Task:
Filter the data for "left" and copy matching lines.

Data to use:
-- ==== Sys2Proof/WellFormed.lean ====
section
/-! DEFINITION. Well-formed instructions: the field values that the spec marks illegal in themselves
are outside it. Every check here is decided by an instruction's bits alone (R171). -/
namespace Sys2Proof

/-- The types F (R186). -/
def VType.isFloat : VType → Bool
  | .f32 | .bf16 | .f16 => true
  | _ => false

/-- The types I (R186). -/
def VType.isSigned : VType → Bool
  | .i32 | .i16 | .i8 => true
  | _ => false

/-- The types Z (R186). -/
def VType.isUnsigned : VType → Bool
  | .z32 | .z16 | .z8 => true
  | _ => false

/-- F, I and Z (R186). -/
def VType.isAny (t : VType) : Bool := t.isFloat || t.isSigned || t.isUnsigned

/-- I and Z (R186). -/
def VType.isInt (t : VType) : Bool := t.isSigned || t.isUnsigned

/-- F and I (R186). -/
def VType.isFI (t : VType) : Bool := t.isFloat || t.isSigned

/-- The types of `VCMP` (R186). -/
def VType.isCmp : VType → Bool
  | .f32 | .i32 | .z32 => true
  | _ => false

/-- The types of `VPACK` (R186). -/
def VType.isPack : VType → Bool
  | .f32 | .i32 | .z32 => false
  | _ => true

/-- The types of `VUNPK` (R186). -/
def VType.isUnpack : VType → Bool
  | .bf16 | .f16 | .i16 | .i8 | .z16 | .z8 => true
  | _ => false

/-- `SHW` names a field the engine's shape register has (R204, R63). -/
def shwFieldOk (e : BitVec 2) (f : BitVec 4) : Bool :=
  if e = 2#2 then decide (f.toNat < 8) else if e = 3#2 then decide (f.toNat < 7) else true

/-- `TIDR` names a field of a tensor entry (R205). -/
def tidFieldOk (f : BitVec 5) : Bool := decide (f.toNat < 22) && f != 6#5 && f != 7#5

/-- A strong access of two or four bytes more: w or d (R185). -/
def sizeWD (z : BitVec 2) : Bool := decide (2 ≤ z.toNat)

/-- The atomic operation codes and the sizes each takes (R185). -/
def atomOpOk (op : BitVec 4) (z : BitVec 2) : Bool :=
  decide (op.toNat ≤ 11) && sizeWD z && (decide (op.toNat < 10) || z == 2#2)

/-- The format field of the transposer (R244). -/
def ttrFmtOk (f : BitVec 6) : Bool :=
  decide (f.toNat < 8) && decide (f.toNat % 4 ≠ 3) && (decide (f.toNat < 4) || decide (f.toNat = 6))

/-- The fields an X-slot form leaves reserved are zero (R285). -/
def xDimOk (x : XArgs) : Bool :=
  decide (x.dim.toNat < 24) && x.arg == 0#6 && x.back == false

/-- An engine operation with no mode. -/
def LEng.plain (x : LEng) : Bool := x.mode == 0#5

/-- The instruction's fields hold values the spec allows in themselves. -/
def Instr.wf : Instr → Bool
  | .fcmp x => decide (x.c.toNat < 4)
  | .fcvt x => decide (x.c.toNat < 10)
  | .shw _ e _ _ f => shwFieldOk e f
  | .tidr _ _ _ _ f => tidFieldOk f
  | .tidw _ f _ _ => tidFieldOk f && f != 2#5
  | .agw _ _ _ f => decide (f.toNat < 12)
  | .loop _ _ _ e => e != 0#12
  | .bloop _ _ e => e != 0#12
  | .ld x => x.land != 0#7
  | .ldro x => x.land != 0#7
  | .st x => x.ws == false && x.land == 0#7
  | .ldsp x => x.sp == false
  | .stsp x => x.ws == false
  | .vld x => x.sp == false
  | .vst x => x.ws == false
  | .vldx x => x.size != 3#2 && x.sp == false
  | .vstx x => x.size != 3#2 && x.ws == false
  | .atom x => atomOpOk x.op x.size && x.n == 0#6 && x.arv == false
  | .cas x => sizeWD x.size && x.op == 0#4 && x.arv == false
  | .red x => atomOpOk x.op x.size && x.op != 9#4 && x.n == 0#6 && x.ws == false &&
      (x.order == 0#2 || x.order == 2#2) && (!x.arv || decide (x.d.toNat % 2 = 0))
  | .heapins x => x.op == 0#4 && x.n == 0#6 && x.arv == false && x.size == 0#2
  | .take x => x.plain
  | .enqt x => x.plain
  | .enqtClose x => x.mode == 1#5
  | .arrive x => x.plain
  | .arriveSet x => x.mode == 1#5
  | .barinit x => decide (x.mode.toNat < 8)
  | .bararv x => x.plain && x.b == 0#6
  | .enql x => x.plain && x.b == 0#6
  | .lktxn x => x.mode == 0#3
  | .lkacq x => x.mode != 0#3
  | .lkup x => x.mode != 0#3
  | .lkdn x => x.mode != 0#3
  | .lkrel x => x.mode == 0#3
  | .lkrelAll x => x.mode == 0#3 && x.a == 0#6
  | .lkabt x => x.mode == 0#3 && x.a == 0#6
  | .lkqry x => x.mode == 0#3 && x.s != 0#6
  | .vadd x => x.ty.isAny
  | .vsub x => x.ty.isAny
  | .vmul x => x.ty.isAny
  | .vfma x => x.ty.isFloat
  | .vfms x => x.ty.isFloat
  | .vmin x => x.ty.isAny
  | .vmax x => x.ty.isAny
  | .vabs x => x.ty.isFI
  | .vneg x => x.ty.isFI
  | .vand x => x.ty.isInt
  | .vor x => x.ty.isInt
  | .vxor x => x.ty.isInt
  | .vshl x => x.ty.isInt
  | .vshr x => x.ty.isInt
  | .vsra x => x.ty.isSigned
  | .vcmp x => x.ty.isCmp && (x.ty != .f32 || decide (x.c.toNat < 6))
  | .vsel x => x.ty.isAny
  | .vmov x => x.ty.isAny
  | .vbcast x => x.ty.isAny
  | .viota x => x.ty.isInt
  | .vexp2 x => x.ty.isFloat
  | .vlog2 x => x.ty.isFloat
  | .vrcp x => x.ty.isFloat
  | .vrsq x => x.ty.isFloat
  | .vrsum x => x.ty.isAny
  | .vrmax x => x.ty.isAny
  | .vrmin x => x.ty.isAny
  | .vargmax x => x.ty.isAny
  | .vscan x => x.ty.isAny
  | .vperm x => x.ty.isAny
  | .vrotl x => x.ty.isAny
  | .vcvt x => x.c != 31#5
  | .vpack x => x.ty.isPack
  | .vunpk x => x.ty.isUnpack
  | .vout x => x.ty.isAny
  | .kand x => decide (x.d.toNat < 8)
  | .kor x => decide (x.d.toNat < 8)
  | .knot x => decide (x.d.toNat < 8) && x.b == 0#3
  | .kpopc x => x.b == 0#3
  | .vexts x => x.ty.isAny
  | .vinss x => x.ty.isAny
  | .vmulh x => x.ty.isInt
  | .vadds x => x.ty.isInt
  | .vsubs x => x.ty.isInt
  | .mpush x _ => x.row == 0#11
  | .mpushw x => x.row == 0#11
  | .mswapw x => x.row == 0#11
  | .texp x => x.fmt == 0#6
  | .tqnt x => decide (x.fmt.toNat < 8)
  | .tcvt x => decide (x.fmt.toNat < 31)
  | .ttrni x => x.d == 0#6 && ttrFmtOk x.fmt
  | .ttrno x => x.s == 0#6 && ttrFmtOk x.fmt
  | .xch x => xDimOk x && x.comb == 0#4 && x.bit == 0#5
  | .xcb x => xDimOk x && decide (x.comb.toNat ≤ 8) && x.bit == 0#5
  | .xsib x => xDimOk x && x.comb == 0#4 && decide (x.bit.toNat < 24)
  | .xring x => x.dim == 0#5 && x.comb == 0#4 && x.bit == 0#5
  | .xsend x => xDimOk x && x.comb == 0#4 && x.bit == 0#5
  | .xrecv x => xDimOk x && x.comb == 0#4 && x.bit == 0#5
  | .xfan x => x.dim == 0#5 && x.comb == 0#4 && x.bit == 0#5 && x.back == false
  | .xbar x => x.dim == 0#5 && x.ch == 0#6 && x.comb == 0#4 && x.bit == 0#5 && x.back == false
  | .xbarSwap x => x.dim == 0#5 && x.ch == 0#6 && x.comb == 0#4 && x.bit == 0#5 && x.back == false
  | .chw x => x.dim == 0#5 && x.comb == 0#4 && x.bit == 0#5 && x.back == false && x.sw == false &&
      x.r == 0#2
  | .snop _ => true
  | .add _ => true
  | .sub _ => true
  | .and _ => true
  | .or _ => true
  | .xor _ => true
  | .andn _ => true
  | .shl _ => true
  | .shr _ => true
  | .sra _ => true
  | .rotr _ => true
  | .mul _ => true
  | .mulh _ => true
  | .mulhz _ => true
  | .div _ => true
  | .divz _ => true
  | .rem _ => true
  | .remz _ => true
  | .min _ => true
  | .max _ => true
  | .minz _ => true
  | .maxz _ => true
  | .cmp _ => true
  | .sel _ => true
  | .movi _ => true
  | .movh _ => true
  | .popc _ => true
  | .clz _ => true
  | .ctz _ => true
  | .brev _ => true
  | .gray _ => true
  | .igray _ => true
  | .ext _ => true
  | .ins _ => true
  | .fadd _ => true
  | .fsub _ => true
  | .fmul _ => true
  | .fmin _ => true
  | .fmax _ => true
  | .pand _ => true
  | .por _ => true
  | .pxor _ => true
  | .srd _ _ _ _ => true
  | .swr _ _ _ => true
  | .flgs _ => true
  | .flgc _ => true
  | .partner _ => true
  | .krd _ => true
  | .kwrDiestateFence _ => true
  | .kwrDiestateReset _ => true
  | .kwrDiestateAdmit _ => true
  | .kwrTqctl _ => true
  | .kwrArrctr _ => true
  | .kwrBarctl _ => true
  | .tlbinv _ => true
  | .ctxsv _ => true
  | .ctxrs _ => true
  | .lkmw _ => true
  | .rtbw _ => true
  | .cnop _ => true
  | .br _ _ => true
  | .jmp _ _ => true
  | .call _ _ => true
  | .ret _ => true
  | .wait _ _ _ => true
  | .brf _ _ _ _ => true
  | .brsw _ _ => true
  | .ifence _ => true
  | .trap _ _ => true
  | .tret _ => true
  | .halt _ _ => true
  | .mwait _ _ => true
  | .sleept _ => true
  | .kcall _ => true
  | .brkpt _ => true
  | .eret _ => true
  | .kstopKill _ _ => true
  | .kstopFault _ _ => true
  | .kstopDesched _ _ => true
  | .lnop _ => true
  | .fenceAcq _ => true
  | .fenceRel _ => true
  | .fenceAcqrel _ => true
  | .fenceSc _ => true
  | .fenceRo _ => true
  | .mon _ _ => true
  | .monOff _ _ => true
  | .copy _ _ => true
  | .vnop _ => true
  | .mnop _ => true
  | .mmul _ _ => true
  | .macc _ _ => true
  | .mdrain _ _ => true
  | .mclr _ => true
  | .tnop _ => true
  | .xnop _ => true
  | .resultLanding => true
  | .landingDataArrival _ => true
  | .freezeWatchdogExpiry => true
  | .yieldBoundExpiry => true
  | .waitBundle => true
  | .yieldPoint => true
  | .bundleBreakpoint => true
  | .illfetch => true
  | .literalFetch => true
  | .tepcWrite _ => true
  | .portFetch _ => true
  | .portVectorArrival _ => true
  | .outputPortWrite _ => true
  | .refreshWindow => true
  | .statRecordWrite => true
  | .pushRowLand => true
  | .planeSwap => true
  | .accRowClear => true
  | .beatUpdate => true
  | .transposerBlockOutput => true
  | .copyStart _ _ => true
  | .copyComplete _ => true
  | .engineCompletion _ => true
  | .takeDeliver _ => true
  | .woundDelivery => true
  | .wgraceExpiry _ => true
  | .exchangePairing _ _ => true
  | .exchangeComplete _ => true
  | .xfanArrival _ _ _ => true
  | .swapDecision _ _ => true
  | .backlogStore _ => true
  | .linkDetour _ _ _ => true
  | .storeAcknowledge _ => true
  | .releaseComplete => true
  | .directoryRequest _ => true
  | .strongAccessPerform _ => true
  | .mwaitTimeout => true
  | .pageWalk _ => true
  | .faultRecordWrite => true
  | .frctlWrite _ => true
  | .fransRetry _ => true
  | .fransKill _ => true
  | .fransAbort _ => true
  | .migrationStart => true
  | .migrationDone _ => true
  | .dieResetDone => true
  | .uncorrectableError _ => true
  | .launchEnqueue _ _ _ => true
  | .launchSelect => true
  | .agePromotion _ => true
  | .launchReadyReport _ _ => true
  | .startTimeBroadcast _ _ => true
  | .gangStart _ _ => true
  | .saveComplete => true
  | .completionAction _ => true
  | .kcEnqueue => true
  | .kcYield => true
  | .kcTqopen => true
  | .kcBarreset => true
  | .kcRegion => true
  | .retopo => true
  | .relight => true
  | .partnew => true
  | .partend => true
  | .portDrained _ => true
  | .drainTimeout _ => true
  | .portGoDark _ => true
  | .darkusExpiry _ => true
  | .lanesTrained _ => true
  | .trainingTimeout _ => true
  | .identityFlit _ _ _ _ => true
  | .verifyTimeout _ => true
  | .linkErrorBudgetExceeded _ => true
  | .flitReplay => true
  | .timeSyncExchange _ _ _ _ _ => true
  | .timeHold => true
  | .bar2Access _ _ _ _ _ => true
  | .functionLevelReset _ => true
  | .powerOn _ _ _ _ _ => true
  | .mext _ => true
  | .attcmdGo => true
  | .attestationReportDone => true
  | .clockStepDown _ => true
  | .clockStepUp => true
  | .thermalFence => true
  | .correctedError => true
  | .stackReadmission _ => true
  | .admissionComplete _ _ => true
  | .unassignedOpcode => true
  | .emptyBundle => true
  | .unassignedManagementOpcode => true

/-- Well-formedness as a proposition. -/
abbrev Instr.WellFormed (i : Instr) : Prop := i.wf = true

end Sys2Proof
end

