-- ==== Sys2Proof/Machine/DieState.lean ====
section
/-! DEFINITION. The state of one C-die: its stream, its registers, tables, arrays and everything in
flight (chapters 02, 03, 05, 10, 11, 18). All of it is plain data. -/
namespace Sys2Proof.Machine

/-- The register a result is written to, by physical number fixed at issue (R52); `none` for a result
that R54 discards. -/
inductive Dest where
  | none
  | s (r : Nat)
  | kbs (r : Nat)
  | p (r : Nat)
  | kbp (r : Nat)
  | v (r : Nat)
  | k (r : Nat)
deriving DecidableEq, Repr

/-- A fixed-latency result in flight (R27, R28). -/
structure Due where
  /-- The landing cycle. -/
  land : Nat
  /-- The issue cycle. -/
  issue : Nat
  dest : Dest
  /-- `WS` suppresses the register write; the result still lands in its latch (R48, R162). -/
  drop : Bool
  /-- The lanes of a vector destination, or the bits of a mask, that are written (R55, R187). -/
  lanes : Mask
  /-- The value: bits [63:0] of a scalar result, bit 0 of a predicate, bits [511:0] of a mask. -/
  value : Vec
  /-- The latch the result lands in (R48). -/
  latch : Option Nat
  /-- `STATUS` bits set at landing (R89). -/
  status : BitVec 10
  /-- Statistics records of the result (R73). -/
  stats : List (BitVec 128)
  /-- The copies into the instruction banks whose flags an `SRD` of `FLG` has sampled set: its landing observes their
  completions (R134). -/
  shows : List Nat
deriving DecidableEq, Repr

/-- What a landing request came back with. -/
inductive Reply where
  | waiting
  | data (w : Word)
  /-- The read raced (R146): line address, writer agent. -/
  | race (line : Nat) (agent : Nat)
  /-- An uncorrectable error or a fenced stack (R401, R402). -/
  | bad (line : Nat)
deriving DecidableEq, Repr

/-- A landing-buffer entry (R29-R31). -/
structure Landing where
  /-- The request that fills it. -/
  id : Nat
  land : Nat
  issue : Nat
  dest : Dest
  drop : Bool
  latch : Nat
  reply : Reply
  /-- It is waiting on a fault that the fault service has reported (R34). -/
  faulted : Bool
deriving DecidableEq, Repr

/-- A pending transfer of control (R50): its target, the delay bundles left, and whether it is `BRSW`. -/
structure Transfer where
  target : Nat
  left : Nat
  swap : Bool
deriving DecidableEq, Repr

/-- A hardware loop level (R51, R213, R214). -/
structure Loop where
  /-- A `BLOOP` level. -/
  table : Bool
  /-- First body bundle and end bundle. -/
  first : Nat
  last : Nat
  /-- `LOOP`: iterations remaining; `BLOOP`: the index *i*. -/
  remain : Nat
  /-- Stages - 1; 0 for `BLOOP`. -/
  stages : Nat
  /-- `LOOP`: the count *n*; `BLOOP`: the table offset *T*. -/
  base : Nat
  /-- Index of the running iteration. -/
  iter : Nat
deriving DecidableEq, Repr

/-- The snapshot buffer (R43); results carry their tags in `land`, landings their remaining offsets. -/
structure Snapshot where
  results : List Due
  landings : List Landing
  q : Store Vec
  qv : Store Bool
  transfer : Option Transfer
  done : BitVec 10
  /-- Vectors that done slots of the wait bundle have popped (R222). -/
  popped : Store Vec
  /-- A group switch still to fall at the resumed bundle's issue (R49). -/
  switch : Bool
  /-- The resumed bundle issues with `D` ignored (R159). -/
  dskip : Bool
  /-- The cycle of the trap, and the first die clock cycle of the handler, against which held pipelines are kept. -/
  cycle : Nat
  clk : Nat
deriving DecidableEq, Repr

/-- The level of R343. -/
inductive Level where
  | user
  | kernel
deriving DecidableEq, Repr

/-- What the stream of a socket is doing. -/
inductive Run where
  /-- No kernel is on the die. -/
  | idle
  /-- A kernel's stream issues or is frozen. -/
  | running
  /-- `TRET` or `ERET` is inserting empty bundles until handler work has landed (R46, R348). -/
  | returning
  /-- A taken yield point or wait bundle is saving (R378). -/
  | saving
deriving DecidableEq, Repr

/-- What a stream waits for after its bundle has issued (R216). -/
inductive Sleep where
  | none
  /-- `MWAIT` with the cycles left. -/
  | monitor (left : Nat)
  /-- `SLEEPT` with the flags that stood when it began. -/
  | flags (old : BitVec 32)
deriving DecidableEq, Repr

/-- A trap raised while a bundle is issued (R171, R346). -/
structure TrapInfo where
  cause : Nat
  info0 : Word
  info1 : Word
deriving DecidableEq, Repr

/-- Why a bundle does not issue yet (R34). -/
inductive Hold where
  | landingBuffer
  | port
  | refresh
  | release
  /-- The release of `HALT`, whose earlier steps have taken place (R220). -/
  | ending
  | acquire
  | service
  | context
deriving DecidableEq, Repr

/-- The causes R34 calls involuntary, which the watchdog counts (R36). -/
def Hold.involuntary : Hold → Bool
  | .landingBuffer | .context => false
  | _ => true

/-- The state of the bundle now issuing, seen by every meaning. -/
structure Issue where
  /-- The slot that runs. -/
  slot : Slot
  /-- The bundle is a wait bundle (R37). -/
  wait : Bool
  /-- The bundle is a delay bundle of a pending transfer (R212). -/
  delay : Bool
  /-- The index address that follows the bundle in code (R155). -/
  nextPc : Nat
  /-- The number of the bundle's first request or engine operation: those below it are earlier in po (R130). -/
  first : Nat
  /-- The bits of the slot's word (R346 `TINFO0`). -/
  bits : Nat
  /-- Some other valid slot stands in the bundle (R219). -/
  shared : Bool
  /-- The bundle's L slot is valid (R74). -/
  lBusy : Bool
  /-- The trap the slot raised. -/
  trap : Option TrapInfo
  /-- The freeze the slot asks for. -/
  hold : Option Hold
  /-- The slot of a wait bundle is not done. -/
  undone : Bool
  /-- The bundle ends the stream's stay in this level or on the die; no sequencing follows. -/
  leaves : Bool
  /-- The vectors the bundle has taken from the input ports (R222). -/
  popped : Store Vec
  /-- Scratchpad banks whose ports the die clock cycle has used (R107). -/
  banks : List Nat
  /-- `STATUS` bits that hardware has set in the die clock cycle (R70). -/
  raised : BitVec 10
  /-- `STATUS` bits that a write of `STATUS` has cleared in the die clock cycle: it acts from the next one on (R68,
  R70). -/
  cleared : BitVec 10
deriving DecidableEq, Repr

/-- A write that takes effect at the end of the issue cycle (R61, R65, R68, R203-R207). -/
inductive Later where
  | sreg (n : Nat) (v : Word)
  | shape (eng reg field : Nat) (v : BitVec 32)
  | cursor (eng reg copy field : Nat) (v : BitVec 32)
  | tensor (id field : Nat) (v : BitVec 64)
  | ag (set field : Nat) (v : BitVec 32)
  | flagSet (m : BitVec 32)
  | flagClear (m : BitVec 32)
  | spWrite (a : Int) (bytes : List Byte)
  | pred (phys : Nat) (b : Bool)
  | status (bits : BitVec 10)
  | oob (off : Int)
  | rclamp (eng reg : Nat) (limit : BitVec 32)
  /-- A write of `FLG` or `FLGERR` that an earlier evaluation of the wait bundle has made (R207). -/
  | applied (n : Nat)
deriving DecidableEq, Repr

/-- An input port (R60): the vectors fetched and not read, with the die clock they are present at; the
place in the sequence of the next fetch. -/
structure InPort where
  armed : Bool
  drained : Bool
  set : Nat
  base : Int
  weight : Bool
  cnt : List Nat
  str : List Int
  /-- Addresses fetched, addresses read. -/
  fetched : Nat
  read : Nat
  /-- Die clock from which a fetch may go. -/
  from_ : Nat
  queue : List (Nat × Vec)
deriving DecidableEq, Repr

/-- A vector on its way to an output port (R60, R236): the cycle it lands at, its scratchpad address,
and whether it holds the last address of its arming. -/
structure OutVec where
  port : Nat
  /-- The issue cycles in which it was sent and in which it lands. -/
  sent : Nat
  land : Nat
  addr : Int
  value : Vec
  last : Bool
  /-- The arming it was sent under. -/
  arming : Nat
  /-- It has landed; the port writes it in the next die clock cycle. -/
  landed : Bool
deriving DecidableEq, Repr

/-- An output port (R60). -/
structure OutPort where
  armed : Bool
  drained : Bool
  set : Nat
  base : Int
  cnt : List Nat
  str : List Int
  given : Nat
  arming : Nat
deriving DecidableEq, Repr

/-- Work in the matrix pipelines (chapter 11), landing in the order of R252. -/
inductive MWork where
  /-- A row of weights lands in the shadow plane, and with the first row of a group its 512 scale
  records (R254). -/
  | push (unit row : Nat) (bytes : BitVec 4096) (scales : Option (Nat × BitVec 8192))
  /-- The planes exchange. -/
  | swap (unit : Nat)
  /-- An accumulator row is cleared. -/
  | clear (unit row : Nat)
  /-- A beat updates an accumulator row with the totals of its columns below `next`, adding to the row
  when `acc`; the flags each column's total raised (R257, R260). -/
  | beat (unit row next : Nat) (acc : Bool) (total : Vec) (flags : Store (BitVec 10))
      (issue pc slot : Nat)
deriving DecidableEq, Repr

/-- An entry of a matrix pipeline. -/
structure MDue where
  land : Nat
  work : MWork
deriving DecidableEq, Repr

/-- A scale record on its way to scratchpad (R243). -/
structure ScaleDue where
  sent : Nat
  land : Nat
  addr : Int
  bytes : List Byte
  /-- The element index lies within the entry; otherwise the record is dropped. -/
  keep : Bool
deriving DecidableEq, Repr

/-- The transposer (R244-R246): rows 0-15 of a 32-bit block being loaded; completed blocks with the
cycle each becomes the output block and its width code; the output block; the output half count. -/
structure Transposer where
  part : Option Vec
  pipe : List (Nat × Nat × BitVec 32768)
  out : Option (Nat × BitVec 32768)
  half : Bool
deriving DecidableEq, Repr

/-- A word of an instruction bank as it was before a copy wrote it (R217). -/
structure OldWord where
  word : Nat
  old : BitVec 16
  /-- The copy that wrote it; its flag once it is complete; and whether the stream has observed that (R134). -/
  copy : Nat
  flag : Option Nat
  seen : Bool
deriving DecidableEq, Repr

/-- A line of the L1 (R109): its bytes, which of them are written and not yet written back, and the bank
of the array it was filled into (R436). [DEDUCED, log 19] -/
structure L1Line where
  data : BitVec 1024
  dirty : BitVec 128
  bank : Nat
deriving DecidableEq, Repr

/-- The registers of a stream (03). Registers are held by physical number. -/
structure Regs where
  s : Store Word
  p : Store Bool
  v : Store Vec
  k : Store Mask
  /-- The K bank (R345). -/
  kbs : Store Word
  kbp : Store Bool
  /-- The bypass latches and which are valid (R48, R49). -/
  q : Store Vec
  qv : Store Bool
deriving DecidableEq, Repr

/-- The special registers of a die (R14, R32, R47, R69, R351, R431). -/
structure Sregs where
  rank : BitVec 24
  ndim : BitVec 5
  dmaplo : BitVec 60
  dmaphi : BitVec 60
  scbase : BitVec 24
  scmask : BitVec 24
  present : BitVec 24
  cycle : Word
  frozen : Word
  spsize : BitVec 26
  kernid : BitVec 32
  regionid : BitVec 32
  statlost : Word
  yskip : Word
  conflict : Word
  txn : Word
  tcause : BitVec 8
  tinfo0 : Word
  tinfo1 : Word
  tmask : BitVec 10
  tepc : BitVec 15
  flg : BitVec 32
  flgerr : BitVec 32
  status : BitVec 10
  oobaddr : BitVec 26
  rclampEng : BitVec 2
  rclampReg : BitVec 2
  rclampVal : BitVec 32
  fpmode : BitVec 3
  atland : BitVec 7
  uhandler : BitVec 15
  umask : BitVec 2
  statbase : BitVec 22
  staten : BitVec 16
  statsize : BitVec 16
  stattail : BitVec 16
  stathead : BitVec 16
  ysave : BitVec 56
  monstat : BitVec 3
  rotbase : BitVec 5
  kstat : BitVec 8
  kvec : BitVec 12
  freezemax : BitVec 32
  partid : BitVec 16
  rcbaddr : BitVec 57
  msel : BitVec 3
deriving DecidableEq, Repr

Written response:
/-- A pending transfer of control (R50): its target, the delay bundles left, and whether it is `BRSW`. -/
  left : Nat
  /-- `MWAIT` with the cycles left. -/
  | monitor (left : Nat)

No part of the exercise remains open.